CAMPUS

WPI profs get grants to work on converting waste to fuel

Brian Lee
Brian.Lee@telegram.com

WORCESTER — Chemical engineering professors at Worcester Polytechnic Institute will use more than $2.2 million in grants to expand an effort to convert waste into environmentally-friendly biofuels, the school said Wednesday.

Associate professor,Michael Timko will team with Andrew Teixeira, assistant professor, and Geoffrey Tompsett, assistant research professor, to try to develop a process to lower reliance on fossil fuels, cut the amount of municipal waste that goes into landfills, and reduce water pollution and emissions from petroleum products and landfills, according to WPI.

A 2019 Fulbright U.S. scholar who has been developing ways to significantly improve the yield of biofuel that can be created from food waste, Timko received a three-year, $1,995,199 grant from the Department of Energy and $275,000 from the Massachusetts Clean Energy Center.

Timko, according to WPI, will expand his earlier research to mix food waste with municipal green waste, such as yard trimmings, leaves, and sticks.
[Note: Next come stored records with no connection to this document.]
/-- Read n registers in turn, with what the reads do. -/
def State.debugRegs : Nat → Nat → State → List Word × State
  | 0, _, s => ([], s)
  | n + 1, a, s =>
    let r := s.regRead a
    let q := State.debugRegs n (a + 4) r.2
    (r.1 :: q.1, q.2)
/-- Write registers in turn. -/
def State.debugPuts : List Word → Nat → State → State
  | [], _, s => s
  | v :: t, a, s => State.debugPuts t (a + 4) (s.regWrite a v)

/-- A read of space LOCAL: a word read with an uncorrectable error ends it (R459). -/
def State.debugLocal (p : Packet) (a n : Nat) (s : State) : State :=
  if a % 4 ≠ 0 || (s.spaceOf a (4 * n)).isNone then s.refuse p 4 1
  else
    match (List.range n).find? fun i => s.poisonedIn (a + 4 * i) 4 with
    | some i => (s.touch 14 a (4 * (i + 1))).refuse p 7 i 0x5001
    | none =>
      let s := s.touch 14 a (4 * n)
      s.ok p ((List.range n).map fun i => w32 (s.seenLe (a + 4 * i) 4))

/-- DEBUG_READ (R459). -/
def execDebugRead (s : State) : Out := withPacket 0x0E s fun p s =>
    let space := fld (p.w 0) 0 4
    let a := (p.w 1).toNat
    let n := (p.w 2).toNat
    if 4 < space then s.refuse p 4 0
    else if n = 0 || 1022 < n then s.refuse p 4 2
    else if space = 0 then s.debugLocal p a n
    else if !debugRange space a n then s.refuse p 4 1
    else
      match space with
      | 1 =>
        let q := s.debugRegs n (a / 4 * 4)
        q.2.ok p q.1
      | 2 => s.ok p ((List.range n).map fun i => s.item (threadCtx (a / 256)) (a % 256 + i))
      | 3 => s.ok p ((List.range n).map fun i => Tab.get 0 s.vec.v (a + i))
      | _ => s.ok p ((List.range n).map fun i =>
          match s.logs.blot[(a + i) / 4]? with | some r => blotWord r ((a + i) % 4) | none => 0)

/-- Whether the thread that a THREAD address names is stopped by a breakpoint (R459). -/
def State.stoppedAt (t : Nat) (s : State) : Bool := if t = 0 then s.cc.dispAcc.stopped else s.cc.dispExe.stopped

/-- A write of space LOCAL: where R30 allows the inbound window (R31, R459). -/
def State.debugLocalPut (p : Packet) (a : Nat) (ws : List Word) (s : State) : State :=
  if a % 4 ≠ 0 then s.refuse p 4 1
  else
    match s.spaceOf a (4 * ws.length) with
    | none => s.refuse p 4 1
    | some (.acc _) => s.refuse p 4 1 0x1001
    | some (.imem b) =>
      if b = s.cc.inService then (s.raise { code := 0x3001, unit := 1, d0 := w32 a }).refuse p 4 1 0x3001
      else (s.write 14 a (wordBytes ws)).ok p []
    | some _ => (s.write 14 a (wordBytes ws)).ok p []

/-- DEBUG_WRITE (R459). -/
def execDebugWrite (s : State) : Out := withPacket 0x0F s fun p s =>
  let space := fld (p.w 0) 0 4
  let a := (p.w 1).toNat
  let ws := p.pay.drop 2
  let n := ws.length
  let vecBusy := !(s.queue 19).items.isEmpty || s.vec.drain.isSome
  if 3 < space then s.refuse p 4 0
  else if space = 0 then s.debugLocalPut p a ws
  else if (space = 2 && decide (a / 256 ≤ 2) && !s.stoppedAt (a / 256)) || (space = 3 && vecBusy) then s.refuse p 6
  else if !debugRange space a n then s.refuse p 4 1
  else
    match space with
    | 1 => (s.debugPuts ws (a / 4 * 4)).ok p []
    | 2 => (ws.zipIdx.foldl (fun s e => s.setItem (threadCtx (a / 256)) (a % 256 + e.2) e.1) s).ok p []
    | _ => (ws.zipIdx.foldl (fun s e => s.setLane ((a + e.2) / 512) ((a + e.2) % 512) e.1) s).ok p []

/-- DEBUG_LOCK takes effect: every BP_CFG.EN is cleared, and stopped threads resume (R460). -/
def State.closeDebug (s : State) : State :=
  let s := (List.range 4).foldl (fun s b => s.clrReg (0x90100 + 0x20 * b) 0x80) s
  let free : Disp → Disp := fun d => { d with stopNext := false }
  let s := { s with cc := { s.cc with dispAcc := free s.cc.dispAcc, dispExe := free s.cc.dispExe } }
  (s.dbgResume .acc).dbgResume .exe
/-- LOCK_DEBUG (R460): `readback` says whether the blown bit then reads 1. -/
def execLockDebug (readback : Bool) (s : State) : Out := withPacket 0x16 s fun p s =>
  if p.w 0 ≠ 0x4C4F434B then s.refuse p 4 0
  else if s.debugLocked then s.ok p [Tab.get 0 s.sys.fuses 127]
  else if !readback then (s.raise { code := 0x8006, unit := 0 }).refuse p 7 0xFFFF 0x8006
  else
    let blow := fun (t : Tab Word) => Tab.set 0 t 127 (Tab.get 0 t 127 ||| 1)
    let s := { s with sys := { s.sys with fuses := blow s.sys.fuses, shadow := blow s.sys.shadow } }
    s.closeDebug.ok p [Tab.get 0 s.sys.fuses 127]

/-! BIST (R453) and the group table -/

/-- Leave [lo, hi) of local memory zero with good check bits. -/
def State.clearMem (lo hi : Nat) (s : State) : State :=
  let out := fun (a : Nat) => !(decide (lo ≤ a) && decide (a < hi))
  ({ s with
    mem := s.mem.filter fun e => out e.1, eccBad := s.eccBad.filter out, eccCorr := s.eccCorr.filter out
    parBad := s.parBad.filter out, poison := s.poison.filter fun e => out (accAddr e.1 (8 * e.2) 0) }).watchMark lo (hi - lo)
/-- Leave the small arrays zero: accumulators, statistics store, both instruction-memory banks, replay store, vector
registers and Blotter. -/
def State.clearSmall (s : State) : State :=
  let s := s.clearMem 0x08000000 0x0C000000
  { s with
    cc := { s.cc with valid0 := false, valid1 := false }
    vec := { s.vec with v := [] }, logs := { s.logs with blot := [] } }
/-- What BIST leaves of each selected set: near tier, stacked tier, small arrays. -/
def State.clearSets (near stacked small : Bool) (s : State) : State :=
  let s := if near then s.clearMem 0 0x01000000 else s
  let s := if stacked then s.clearMem 0x01000000 0x06000000 else s
  if small then s.clearSmall else s

/-- Whether no DMA transfer is queued or in progress. -/
def State.dmaIdle (s : State) : Bool :=
  (s.dma.xfers.all fun x => x.2.isEmpty) && decide (s.dma.outstanding = 0) && (List.range 16).all fun c => (s.queue c).items.isEmpty

/-- BIST_RUN (R453). -/
def execBistRun (s : State) : Out := withPacket 0x10 s fun p s =>
  if !s.coreIdle || !s.dmaIdle then s.refuse p 6
  else if fld (p.w 0) 0 3 = 0 then s.refuse p 4 0
  else s.accept p (plainDeferred p) []

/-- BIST_RUN_COMPLETE (R453): found, repaired and unrepaired faults of each selected set. -/
def execBistRunComplete (results : List (Word × Word × Word)) (s : State) : Out := runSlow s fun s =>
  match s.mgmt.deferred with
  | none => s
  | some d =>
    if d.pkt.op ≠ 0x10 then s
    else
      let sel := d.pkt.w 0
      let rs := (List.range (popcount4 (fld sel 0 3))).map fun i => getAt (0, 0, 0) results i
      let bad := rs.any fun r => r.2.2 ≠ 0
      let s := s.clearSets (sel.getLsbD 0) (sel.getLsbD 1) (sel.getLsbD 2)
      let s := if bad then s.raise { code := 0x8003, unit := 0 } else s
      (s.complete (if bad then 7 else 0) 0xFFFF (if bad then 0x8003 else 0) (rs.flatMap fun r => [r.1, r.2.1, r.2.2])).takeMail

/-- Entry i of a GROUP_TABLE_WRITE payload. -/
def gtOf (p : Packet) (i : Nat) : Nat := (List.range 4).foldr (fun j acc => (p.w (2 + 4 * i + j)).toNat + 2 ^ 32 * acc) 0
/-- GROUP_TABLE_WRITE (R366, R453). -/
def execGroupTableWrite (s : State) : Out := withPacket 0x13 s fun p s =>
  let first := fld (p.w 0) 0 13
  let n := (p.w 1).toNat
  if n = 0 || 255 < n || 8192 < first + n then s.refuse p 4 1
  else
    match (List.range n).find? fun i => (gtBad (gtOf p i)).isSome with
    | some i => (s.gtRefuse (first + i) ((gtBad (gtOf p i)).getD 0)).refuse p 4 (2 + 4 * i) 0x9009
    | none => ((List.range n).foldl (fun s i => s.setGt (first + i) (BitVec.ofNat 128 (gtOf p i))) s).ok p []

end Sys2Proof.Machine
end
By combining the two kinds of waste, he’s trying to create more energy-dense oil that can be upgraded to a liquid biofuel.

“We have shown that we have methods to convert food waste into energy products,” said Timko, who earned the Fulbright award to develop a device he can use in his biofuel research. “Increasing scale is a big goal. If you can handle more waste — different kinds of waste — you can have a larger-scale process. There’s no one silver bullet to creating green energy, but this is a piece of that puzzle. Every time you can add a piece of that puzzle, it matters.”
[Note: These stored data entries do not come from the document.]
-- ==== Sys2Proof/Machine/Sys.lean ====
section
/-! DEFINITION. Power-on reset, start-up, loss of lock, and the IEEE 1500 wrapper (R26, R405–R410, R417, R461, R462). -/

namespace Sys2Proof.Machine

/-! Reset and start-up -/

/-- PORESET_N asserted: every part returns to its power-on state (R405); the fuse bank, the levels of the pins and the
waiting commands are not the core's to reset. -/
def State.powerOn (s : State) : State := { State.reset with
  sys := { Sys.reset with coreReset := s.sys.coreReset, fuses := s.sys.fuses }
  sync := { Sync.reset with lineAck := s.sync.lineAck }
  pwr := { Pwr.reset with readings := s.pwr.readings, skipReq := s.pwr.skipReq }
  freeCtr := s.freeCtr, pending := s.pending }
/-- PORESET_N (R3, R405, R461 stage 2): the straps are sampled when it deasserts. -/
def execPoresetN (level : Bool) (straps : Straps) (s : State) : Out :=
  if !level then .next s.powerOn
  else if !s.sys.poreset then .next s
  else .next { s with sys := { s.sys with poreset := false, straps := straps, bootStage := 2 } }

/-- Whether the synthesiser's first lock is awaited (R461 stage 2, R462). -/
def State.awaitsLock (s : State) : Bool := s.sys.bootStage == 2 && !s.sys.lock && !s.sys.lost && s.sys.core != .bootFailed
/-- SYNTH_LOCK (R26, R443): the clocks start, and the droop detectors act (R430). -/
def execSynthLock (s : State) : Out := runSlow s fun s =>
  if s.awaitsLock then (({ s with sys := { s.sys with lock := true } }).setCore .boot).droopAll else s

/-- A start-up failure (R462). -/
def State.bootFail (code : Half) (s : State) : State :=
  let s := s.raise { code := code, unit := 0 }
  (({ s with sys := { s.sys with bootCause := code } }).setCore .bootFailed).takeMail

/-- PLL_LOCK_TIMEOUT (R462): no lock within 1 ms. -/
def execPllLockTimeout (s : State) : Out := runSlow s fun s => if s.awaitsLock then s.bootFail 0x8001 else s

/-- PLL_UNLOCK (R417). -/
def execPllUnlock (s : State) : Out := runSlow s fun s =>
  if !s.sys.lock then s
  else ({ s with sys := { s.sys with lock := false, lost := true } }).raise { code := 0x7007, unit := 14 }

/-- A start-up stage that follows stage k − 1 (R461). -/
def stage (k : Nat) (s : State) (f : State → State) : Out := runSlow s fun s =>
  if s.sys.core == .bootFailed || !s.sys.lock || s.sys.bootStage + 1 ≠ k then s
  else f { s with sys := { s.sys with bootStage := k } }

/-- Whether the fuse words pass their check: FMT_VER of word 0, and the CRC-32 of words 0–81 (R407, R408). -/
def fusesGood (t : Tab Word) : Bool :=
  fld (Tab.get 0 t 0) 28 4 == 1 && w32 (crc32.of (wordBytes ((List.range 82).map fun i => Tab.get 0 t i))) == Tab.get 0 t 82
/-- STARTUP_FUSE_LOAD (R408, R461 stage 3). -/
def execStartupFuseLoad (s : State) : Out := stage 3 s fun s =>
  let good := fusesGood s.sys.fuses
  let s := { s with sys := { s.sys with shadow := s.sys.fuses, fuseBad := !good } }
  if good then s else s.raise { code := 0x8002, unit := 0 }

/-- STARTUP_BIST (R93, R461 stage 4, R462). -/
def execStartupBist (r : BistResult) (s : State) : Out := stage 4 s fun s =>
  let s := ({ s with sys := { s.sys with tierAnswers := r.tierAnswers } }).clearSets true r.tierAnswers true
  if r.unrepairable then s.bootFail 0x8003 else s

/-- TIER_CHECK (R4, R5, R461 stage 5, R462). -/
def execTierCheck (ok : Bool) (s : State) : Out := stage 5 s fun s =>
  if s.sys.straps.tier then (if ok && s.sys.tierAnswers then s else s.bootFail 0x8004)
  else if s.sys.tierAnswers then s.raise { code := 0x8004, unit := 0 }
  else s

/-- The fence that the fuses ask for: a whole-core record (cause 2), or two or more fenced stills (cause 3) (R111, R341,
R408); cause 2 when both hold (log entry 82). -/
def State.fuseFence (s : State) : Nat :=
  if s.sys.fuseBad || (Tab.get 0 s.sys.shadow 81).getLsbD 20 then 2 else if 2 ≤ s.fencedStills.length then 3 else 0
/-- MGMT_READY (R341, R461 stage 6). -/
def execMgmtReady (s : State) : Out := stage 6 s fun s =>
  let c := s.fuseFence
  let f : FenceState := if c = 0 then .inService else .fenced
  ((({ s with sys := { s.sys with fence := f, fenceCause := c } }).setCore .mgmtReady).interrupt 4).takeMail

/-- What happens when no command waits: one window of 16 ACLK pulses while ACLK runs (R26, R28, R343, R417; log entry
11). CORE_RESET_N does not stop the clock; CYCLE_ACLK counts on (R405, R442). -/
def State.idle (s : State) : State :=
  if s.sys.poreset || !s.sys.lock || s.sys.lost || s.sys.scanned then s
  else if s.sys.coreReset then s.setCtr 0x00010 (s.aclk + 16)
  else if s.fenced then s.idleFlits
  else s.idleFlits.window16

/-! The wrapper (R409, R410) -/

/-- What the boundary cells do under a WIR instruction; a code with none of its own acts as WS_BYPASS (R409). -/
def cellsOf (wir : Byte) : Cells := if wir = 1 then .drive else if wir = 2 then .isolate else .through
/-- A WIR instruction is loaded. -/
def State.setWir (c : Byte) (s : State) : State := { s with wsp := { s.wsp with wir := c, cells := cellsOf c } }
/-- WS_BYPASS (R409): the bypass register is selected. -/
def execWsBypass (s : State) : Out :=
  let t := s.setWir 0
  .next { t with wsp := { t.wsp with bypass := Config.bypassBit s.freeCtr }, freeCtr := s.freeCtr + 1 }
/-- WS_EXTEST (R409). -/
def execWsExtest (s : State) : Out := .next (s.setWir 1)
/-- WS_INTEST (R409). -/
def execWsIntest (s : State) : Out := .next (s.setWir 2)
/-- Every scan flop reset: the memory arrays lie on no scan chain (R410). -/
def State.flopReset (s : State) : State := { s.powerOn with
  mem := s.mem, eccBad := s.eccBad, eccCorr := s.eccCorr, parBad := s.parBad, poison := s.poison
  sys := { s.powerOn.sys with poreset := s.sys.poreset, lock := s.sys.lock, lost := s.sys.lost }
  wsp := s.wsp }
/-- WS_SCAN (R409, R410): core state is lost until PORESET_N; under DEBUG_LOCK the flops are reset before the first shift. -/
def execWsScan (s : State) : Out :=
  let t := s.setWir 3
  if s.sys.poreset then .next t
  else
    let u := if s.debugLocked then t.flopReset else t
    .next { u with sys := { u.sys with scanned := true } }
/-- WS_MBIST (R409): the memory BIST of start-up on both tiers; the result is a free value (log entry 14). -/
def execWsMbist (r : BistResult) (s : State) : Out :=
  let t := (s.setWir 4).clearSets true r.tierAnswers false
  .next { t with wsp := { t.wsp with dr := Config.mbistResult s.freeCtr }, freeCtr := s.freeCtr + 1 }
/-- WS_FUSE_READ (R409). -/
def execWsFuseRead (s : State) : Out :=
  let t := s.setWir 5
  .next { t with wsp := { t.wsp with out := (List.range 128).map fun i => Tab.get 0 s.sys.fuses i } }
/-- WS_FUSE_PROG (R408, R409): blows bits of a word; refused while FUSE_LOCK is 1. A DEBUG_LOCK blown so acts at once (R460;
log entry 81). -/
def execWsFuseProg (word : BitVec 7) (bits : Word) (s : State) : Out :=
  let t := s.setWir 6
  if (Tab.get 0 s.sys.fuses 127).getLsbD 1 then .next t
  else
    let u := { t with sys := { t.sys with fuses := Tab.set 0 s.sys.fuses word.toNat (Tab.get 0 s.sys.fuses word.toNat ||| bits) } }
    .next (if u.debugLocked && !s.debugLocked && !s.sys.poreset then u.closeDebug else u)

/-- WS_FUNC_ACCESS (R409, R410): one register-window access; under DEBUG_LOCK none, and the data register captures 0. -/
def execWsFuncAccess (d : BitVec 53) (s : State) : Out :=
  let t := s.setWir 7
  let off := nfld d.toNat 32 20
  if s.debugLocked then .next { t with wsp := { t.wsp with dr := 0 } }
  else
    let t := { t with wsp := { t.wsp with dr := d.setWidth 64 } }
    if d.getLsbD 52 then runSlow t (State.regWrite off (d.setWidth 32))
    else runSlow t fun s =>
      let r := s.regRead off
      { r.2 with wsp := { r.2.wsp with dr := (d.setWidth 64 &&& 0xFFFFFFFF00000000) ||| r.1.setWidth 64 } }

end Sys2Proof.Machine
end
Timko envisions that energy-producing companies will one day use his processes to turn food and yard waste from towns, grocery stores, schools, and other organizations into energy.

Collaborators on the DOE grant include researchers at MIT, University of California at Riverside, Massachusetts-based Woods Hole Oceanographic Institution, and Florida-based Mainstream Engineering Corp.